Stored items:
========================================================================

-- ==== Sys2Proof/Config.lean ====
section
/-! DEFINITION. Config.lean: what is fixed for the life of the block (00_scope section 5). The numbers the spec settles are
definitions; the parameters it leaves OPEN (`RXBUF_SIZE`, `TXBUF_SIZE`, the four priorities) are a record that carries
their constraints, and the machine's own choice of them is built from opaque constants (log 4). -/

namespace Sys2Proof

/-- Ring capacity `C` (00_scope R1). -/
abbrev ringC : Nat := 64

/-- Slots of a ring's backing array, `S = C + 1` (00_scope R1). -/
abbrev ringS : Nat := ringC + 1

/-- Command header bytes after the type byte, `CMD_HDR` (00_scope R3). -/
abbrev cmdHdr : Nat := 3

/-- ACL-Data header bytes after the type byte, `ACL_HDR` (00_scope R3). -/
abbrev aclHdr : Nat := 4

/-- `CMD_PAYLOAD_OFF` (30_encoding R84). -/
abbrev cmdPayloadOff : Nat := 1 + cmdHdr

/-- `ACL_PAYLOAD_OFF` (30_encoding R86). -/
abbrev aclPayloadOff : Nat := 1 + aclHdr

/-- Packet-type code of a Command frame (00_scope R4). -/
abbrev tCmd : Byte := 0x01#8

/-- Packet-type code of an ACL-Data frame (00_scope R4). -/
abbrev tAcl : Byte := 0x02#8

/-- Packet-type code of a Synchronous-Data frame: a code and nothing else (00_scope R4, 30_encoding R88). -/
abbrev tSync : Byte := 0x03#8

/-- Packet-type code of an Event frame (00_scope R4). -/
abbrev tEvt : Byte := 0x04#8

/-- The OPEN parameters with the constraints the spec puts on them: `RXBUF_SIZE ≥ 5`, `TXBUF_SIZE ≥ 2` (00_scope R5);
three pairwise distinct interrupt priorities, each numerically less than `PRIO_MAIN` (00_scope R6). -/
structure Config where
  rxbufSize : Nat
  txbufSize : Nat
  prioRx : Nat
  prioTx : Nat
  prioRng : Nat
  prioMain : Nat
  admissible : 5 ≤ rxbufSize ∧ 2 ≤ txbufSize ∧ prioRx ≠ prioTx ∧ prioRx ≠ prioRng ∧ prioTx ≠ prioRng ∧
    prioRx < prioMain ∧ prioTx < prioMain ∧ prioRng < prioMain
  deriving DecidableEq, Repr

/-- Bytes of `RXBUF` beyond the least admissible size. OPEN (D5): no body, nothing is known of it. -/
opaque openRxSpare : Nat

/-- Bytes of `TXBUF` beyond the least admissible size. OPEN (D7). -/
opaque openTxSpare : Nat

/-- The most urgent interrupt priority number. OPEN (D14). -/
opaque openPrioBase : Nat

/-- Gap between the most urgent and the middle interrupt priority. OPEN (D14). -/
opaque openPrioGap1 : Nat

/-- Gap between the middle and the least urgent interrupt priority. OPEN (D14). -/
opaque openPrioGap2 : Nat

/-- Gap between the least urgent interrupt priority and the main loop's. OPEN (D14). -/
opaque openPrioGap3 : Nat

/-- Which of the six orders the three interrupts have. OPEN (D14). -/
opaque openPrioOrder : Fin 6

/-- The three interrupt numbers `(RX, TX, RNG)` for an order and three rising numbers. -/
def prioTriple (o : Fin 6) (a b c : Nat) : Nat × Nat × Nat :=
  match o with
  | 0 => (a, b, c)
  | 1 => (a, c, b)
  | 2 => (b, a, c)
  | 3 => (c, a, b)
  | 4 => (b, c, a)
  | 5 => (c, b, a)

theorem prioTriple_spec (o : Fin 6) (a b c m : Nat) (hab : a < b) (hbc : b < c) (hcm : c < m) :
    (prioTriple o a b c).1 ≠ (prioTriple o a b c).2.1 ∧ (prioTriple o a b c).1 ≠ (prioTriple o a b c).2.2 ∧
    (prioTriple o a b c).2.1 ≠ (prioTriple o a b c).2.2 ∧ (prioTriple o a b c).1 < m ∧
    (prioTriple o a b c).2.1 < m ∧ (prioTriple o a b c).2.2 < m := by
  unfold prioTriple
  split <;> refine ⟨?_, ?_, ?_, ?_, ?_, ?_⟩ <;> simp only [] <;> omega

/-- The machine's own parameters: every admissible choice is some value of the opaque constants, and none can be told
from another (log 4). -/
def openConfig : Config :=
  let a := openPrioBase
  let b := a + openPrioGap1 + 1
  let c := b + openPrioGap2 + 1
  let m := c + openPrioGap3 + 1
  let p := prioTriple openPrioOrder a b c
  { rxbufSize := openRxSpare + 5
    txbufSize := openTxSpare + 2
    prioRx := p.1
    prioTx := p.2.1
    prioRng := p.2.2
    prioMain := m
    admissible := ⟨by omega, by omega,
      prioTriple_spec openPrioOrder a b c m (by omega) (by omega) (by omega)⟩ }

end Sys2Proof
end

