-- ==== Sys2Proof/Machine/Operands.lean ====
section
/-! DEFINITION. Machine/Operands.lean: the operand forms: the pool operand, the length fields of the two headers, the
getter calls of the ingest code, and the priority of a context. -/

namespace Sys2Proof.Machine

/-- The pool an operand names. -/
def State.pool (s : State) : PoolId → RingPool
  | .high => s.high
  | .low => s.low

/-- The state with the named pool replaced. -/
def State.setPool (s : State) (p : PoolId) (q : RingPool) : State :=
  match p with
  | .high => { s with high := q }
  | .low => { s with low := q }

/-- Command length assembly, `L = zext(RXBUF[3])` (30_encoding R84). -/
def cmdLength (l : Byte) : Nat := l.toNat

/-- ACL-Data length assembly, little-endian: `L = zext(RXBUF[3]) + 256 * zext(RXBUF[4])` (30_encoding R86). -/
def aclLength (l m : Byte) : Nat := l.toNat + 256 * m.toNat

/-- The successor of a ring index, `(i + 1) mod S` (10_state R20). -/
def nextIndex (i : Fin ringS) : Fin ringS := ⟨(i.val + 1) % ringS, Nat.mod_lt _ (by decide)⟩

/-- The slot `i` places after `r`, `(r + i) mod S` (40 R110). -/
def slotAfter (r : Fin ringS) (i : Nat) : Fin ringS := ⟨(r.val + i) % ringS, Nat.mod_lt _ (by decide)⟩

/-- The priority number of a context (00_scope R6). -/
def Config.prio (c : Config) : Ctx → Nat
  | .main => c.prioMain
  | .irqRx => c.prioRx
  | .irqTx => c.prioTx
  | .irqRng => c.prioRng

/-- Interrupt `y` can preempt context `x` iff it is strictly more urgent (00_scope R6). Every interrupt is above the main
loop, whatever the numbers (00_scope R6). -/
def Config.canPreempt (c : Config) (y x : Ctx) : Bool :=
  x == .main || decide (Config.prio c y < Config.prio c x)

/-- The context that runs: that of the activation on top, or else the one that calls the script's operations. -/
def State.runningCtx (s : State) : Ctx :=
  match s.stack with
  | [] => s.ctx
  | a :: _ => a.ctx

/-- The context an operation runs in when `caller` calls it: the framer's events in `IRQ_RX`, TX-complete in `IRQ_TX`, a
delivered random byte in `IRQ_RNG`, every other operation in its caller's (60_exceptions R210). -/
def Instr.context (i : Instr) (caller : Ctx) : Ctx :=
  match i with
  | .rxTypeCmd | .rxTypeAcl | .rxTypeBad _ | .rxCmdhdrZ _ _ | .rxCmdhdrNz _ _ _ | .rxAclhdrZ _ _
  | .rxAclhdrNz _ _ _ _ | .rxPayload | .rxComplete _ | .rxByte _ => .irqRx
  | .txComplete => .irqTx
  | .rsProduce _ => .irqRng
  | .ringInit _ | .ringIsfull _ | .ringCount _ | .ringEnq _ _ | .ringDeq _ | .ringTakev _ _ | .rsInit | .rsGethi _
  | .rsGetlo _ | .rsGetlob _ | .rxStart | .txPoll => caller

/-- An operation that consumes from pool `p`, or writes its read index as `RING.INIT` does (20_memory R65). -/
def Instr.consumes (p : PoolId) (i : Instr) : Bool :=
  match i with
  | .ringDeq q | .ringTakev q _ | .ringInit q => q == p
  | .rsGethi _ => p == .high
  | .rsGetlo _ | .rsGetlob _ => p == .low
  | .rsInit => true
  | .rxTypeCmd | .rxTypeAcl | .rxTypeBad _ | .rxCmdhdrZ _ _ | .rxCmdhdrNz _ _ _ | .rxAclhdrZ _ _
  | .rxAclhdrNz _ _ _ _ | .rxPayload | .ringIsfull _ | .ringCount _ | .ringEnq _ _ | .rsProduce _ | .rxStart
  | .rxComplete _ | .rxByte _ | .txPoll | .txComplete => false

/-- An operation that enqueues to a pool, or writes a write index as `RING.INIT` does (20_memory R65). -/
def Instr.produces (i : Instr) : Bool :=
  match i with
  | .ringEnq _ _ | .ringInit _ | .rsInit | .rsProduce _ => true
  | .rxTypeCmd | .rxTypeAcl | .rxTypeBad _ | .rxCmdhdrZ _ _ | .rxCmdhdrNz _ _ _ | .rxAclhdrZ _ _
  | .rxAclhdrNz _ _ _ _ | .rxPayload | .ringIsfull _ | .ringCount _ | .ringDeq _ | .ringTakev _ _ | .rsGethi _
  | .rsGetlo _ | .rsGetlob _ | .rxStart | .rxComplete _ | .rxByte _ | .txPoll | .txComplete => false

/-- What an activation may depend on besides the registers and bytes it reads: the configuration, its context, and the
activations it has preempted, none of which changes while it lives. -/
structure Around where
  cfg : Config
  ctx : Ctx
  below : List Activation
  deriving DecidableEq, Repr

/-- The surroundings of what starts in context `c`. -/
def State.around (s : State) (c : Ctx) : Around := ⟨s.cfg, c, s.stack⟩

/-- The operation an activation performs satisfies `f`. -/
def Activation.performs (a : Activation) (f : Instr → Bool) : Bool :=
  match a.call with
  | .op i => f i
  | .awaiting _ | .ingest _ _ _ => false

/-- A consumer of `p` is suspended below (41 R136, 70 R240). Ingest code is none: no context that preempts it consumes
(60_exceptions R210). -/
def Around.consuming (a : Around) (p : PoolId) : Bool := a.below.any fun x => x.performs (Instr.consumes p)

/-- A producer is suspended below (70 R240). A pump is none: it consumes from `low`, which is checked first. -/
def Around.producing (a : Around) : Bool := a.below.any fun x => x.performs Instr.produces

/-- The RNG interrupt cannot preempt the context (41 R138, R139). -/
def Around.pumps (a : Around) : Bool := decide (Config.prio a.cfg a.ctx ≤ a.cfg.prioRng)

/-! What a micro-step answered -/

def Val.getFlag : Val → Bool
  | .flag b => b
  | _ => false

def Val.getByte : Val → Byte
  | .byte b => b
  | _ => 0#8

def Val.getIndex : Val → Fin ringS
  | .index i => i
  | _ => 0

def Val.getRxState : Val → RxState
  | .rxState x => x
  | _ => .awaitingType

def Val.getReceipt : Val → Receipt
  | .receipt r => r
  | _ => .noEvent

def Val.getAnswer : Val → Option IngestAnswer
  | .answer a => a
  | _ => none

def Val.getLength : Val → Nat
  | .length n => n
  | _ => 0

end Sys2Proof.Machine
end

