/-- `RING.TAKEV p, n` returns exactly the `n` oldest unread bytes in order and advances `p.r` by `n` modulo `S`, when the
pool holds that many; otherwise it returns `false` and changes nothing (40 R118). -/
def Obligations.RingTakevIsAllOrNothing : Prop :=
  ∀ (p : PoolId) (n : Nat) (s : State), s.halted = false →
    (n ≤ (s.pool p).count →
      ∃ q, exec (.ringTakev p n) s = .next ((s.setPool p q).returns (.taken ((s.pool p).unread.take n))) ∧
        q.r.val = ((s.pool p).r.val + n) % 65 ∧ q.w = (s.pool p).w ∧ q.slots = (s.pool p).slots ∧
        q.unread = (s.pool p).unread.drop n ∧ ((s.pool p).unread.take n).length = n ∧
        q.count + n = (s.pool p).count) ∧
    ((s.pool p).count < n → exec (.ringTakev p n) s = .next (s.returns .notTaken))

/-- The FIFO law: over any run of enqueues, dequeues and vector takes on one pool, the bytes unread at the start and then
the bytes accepted are the bytes returned and then the bytes unread at the end, in order (40 R120). -/
def Obligations.PoolRunsAreFifo : Prop :=
  ∀ (p : PoolId) (is : List Instr) (s : State), s.halted = false → (s.pool p).Wf →
    (∀ i ∈ is, usesPool p i = true) →
    ∃ a r t, poolRun is s = some (a, r, t) ∧
      (s.pool p).unread ++ a = r ++ (t.pool p).unread ∧ (t.pool p).Wf

/-- From an empty pool, `C = 64` enqueues are accepted and leave the pool full with exactly those bytes unread; one more
returns `Capacity` and changes nothing (40 R121). -/
def Obligations.CapacityManyEnqueuesFillThePool : Prop :=
  ∀ (p : PoolId) (bs : List Byte) (b : Byte) (s : State), s.halted = false → (s.pool p).Wf →
    (s.pool p).count = 0 → bs.length = 64 →
    ∃ t, runOps (bs.map (Instr.ringEnq p)) s = .next t ∧ (t.pool p).full = true ∧ (t.pool p).count = 64 ∧
      (t.pool p).unread = bs ∧ exec (.ringEnq p b) t = .next (t.returns .capacity)

/-- Publish order: an enqueue cut after its slot write has written the byte, and the consumer sees the same write index and
the same unread bytes; the next micro-step writes the index, and the consumer sees the new byte last; then the operation
returns (20_memory R63). The cut and what is left by it are the model's form of R62 (logs 3, 34), and
so is how often an operation reads an index (log 35). -/
def Obligations.EnqueuePublishesByIndexWrite : Prop :=
  ∀ (p : PoolId) (b : Byte) (s : State), s.halted = false → (s.pool p).Wf → (s.pool p).full = false →
    ∃ a t u, s.launch (.ringEnq p b) (some 2) = .next t ∧ t.stack = a :: s.stack ∧
      Memory.read (t.pool p).slots (s.pool p).w.val = b ∧ (t.pool p).w = (s.pool p).w ∧
      (t.pool p).unread = (s.pool p).unread ∧
      State.proceed { t with stack := s.stack } a (some 0) = .next u ∧
      (u.pool p).unread = (s.pool p).unread ++ [b] ∧ exec (.ringEnq p b) s = .next u

/-- Every enqueue that lands between two dequeues commutes with them: on a pool that is neither empty nor full the byte
returned and the pool left are the same in either order (40 R119 item 4 and 5). -/
def Obligations.EnqueueCommutesWithDequeue : Prop :=
  ∀ (p : PoolId) (b : Byte) (s t u : State), s.halted = false → (s.pool p).Wf →
    (s.pool p).empty = false → (s.pool p).full = false →
    exec (.ringDeq p) s = .next t → exec (.ringEnq p b) s = .next u →
    ∃ t' u', exec (.ringEnq p b) t = .next t' ∧ exec (.ringDeq p) u = .next u' ∧
      t'.pool p = u'.pool p ∧ t.result = u'.result ∧ t'.result = .ok ∧ u.result = .ok

/-! ## RandomSource -/

/-- `RS.INIT` sets all four indices to 0 and `rs_started` to true, writes no slot, and changes nothing else (41 R131). -/
def Obligations.RsInitStartsWithEmptyPools : Prop :=
  ∀ s : State, s.halted = false →
    ∃ h l, exec .rsInit s = .next { s with high := h, low := l, rsStarted := true, result := .nothing } ∧
      h.w.val = 0 ∧ h.r.val = 0 ∧ l.w.val = 0 ∧ l.r.val = 0 ∧ h.slots = s.high.slots ∧ l.slots = s.low.slots

/-- `RS.PRODUCE b` appends `b` to `high` if it is not full, else to `low` if it is not full, else drops it; the other pool
and everything else stay (41 R132, R133). -/
def Obligations.RsProduceRoutesToFirstNonFull : Prop :=
  ∀ (b : Byte) (s : State), s.halted = false → (s.around .irqRng).producing = false → s.high.Wf → s.low.Wf →
    (s.high.full = false →
      ∃ q, exec (.rsProduce b) s = .next { s with high := q, result := .nothing } ∧
        q.unread = s.high.unread ++ [b] ∧ q.r = s.high.r ∧ q.w.val = (s.high.w.val + 1) % 65 ∧
        ∀ a, a ≠ s.high.w.val → Memory.read q.slots a = Memory.read s.high.slots a) ∧
    (s.high.full = true → s.low.full = false →
      ∃ q, exec (.rsProduce b) s = .next { s with low := q, result := .nothing } ∧
        q.unread = s.low.unread ++ [b] ∧ q.r = s.low.r ∧ q.w.val = (s.low.w.val + 1) % 65 ∧
        ∀ a, a ≠ s.low.w.val → Memory.read q.slots a = Memory.read s.low.slots a) ∧
    (s.high.full = true → s.low.full = true → exec (.rsProduce b) s = .next { s with result := .nothing })

/-- With `high` full, any bytes produced go to `low` in order until it is full, and the rest are dropped; both pools remain
at capacity (41 R133). -/
def Obligations.ProducedBytesFillLowThenDrop : Prop :=
  ∀ (bs : List Byte) (s : State), s.halted = false → (s.around .irqRng).producing = false → s.low.Wf →
    s.high.full = true →
    ∃ t, runOps (bs.map .rsProduce) s = .next t ∧ t.high = s.high ∧
      t.low.unread = s.low.unread ++ bs.take (64 - s.low.count) ∧ t.faultCode = s.faultCode ∧ t.halted = false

========================================================================

## ASSIGNED TASK
Your response should be each line that includes the word "same", copied from the records.

## RESPONSE
/-- Publish order: an enqueue cut after its slot write has written the byte, and the consumer sees the same write index and
the same unread bytes; the next micro-step writes the index, and the consumer sees the new byte last; then the operation
returned and the pool left are the same in either order (40 R119 item 4 and 5). -/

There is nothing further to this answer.